Aku jadi teringat ketika Esme menggodaku kalau guruku, Tom, datang dengan marah-marah di rumah setelah sekian lama saat aku bersama Harvey di pub. Aku cukup senang dan tidak menyangka walau ada sedikit keganjilan mengapa Tom harus marah-marah, jadi dengan santai aku menelepon rumah melalui telepon pub dan kembali duduk di hadapan mereka karena itu hanyalah usilan Esme. Katanya, Esme menginginkan wajah panikku dan ia kemudian menilaiku tidak seru untuk dijahili. Padahal, aku sangat tahu betul sifat Tom jika marah. Guruku itu tidak akan marah-marah seperti itu. Ia hanya akan diam dan membuat dirinya seolah-olah bisu. Kemudian aku teringat ketika aku lupa menaruh buku dongeng miliknya yang kupinjam saat buta dan aku jadi meringis ketika mengingat itu.

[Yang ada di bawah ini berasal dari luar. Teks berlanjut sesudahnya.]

-- ==== Sys2Proof/Machine/Dispatch.lean ====
section
/-! DEFINITION. One arm per command: its meaning, or a refusal by name while it has none. -/

namespace Sys2Proof.Machine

"Tidak ada yang lucu, Isla. Tidak ada Harvey. Tidak seru."

Esme tiba-tiba sudah memunculkan kepalanya dari kasur atas. Matanya bengkak, hidungnya merah dan bibirnya menebal karena kebanyakan menangis.

Aku turun dari kasurku dan memeluk kepala Esme dari bawah.

"Aku akan menemani untuk menelpon Harvey nanti."

Esme menatapku dan ia kemudian turun dari kasur, segera kami berganti pakaian rapi lalu kami pergi ke guru penjaga.

Nyonya Merry, guru penjaga asrama perempuan sekolah Rendwench, kantornya berada di paling ujung koridor asrama ini. Ruangannya seluas 4x3 itu penuh dengan berkas-berkas yang sangat berdebu dan kurang disukai semua orang. Hanya sebuah benda yang menempel di pojokan ruangannya saja-lah yang benar-benar bersih dan disukai semua orang. Telepon.

"Hai, Nyonya Merry."
Aku membuka pintu dan nampak ia yang sedang duduk di kursinya dengan kacamata yang tebal. Ia tengah sibuk menyalin sesuatu di buku besarnya.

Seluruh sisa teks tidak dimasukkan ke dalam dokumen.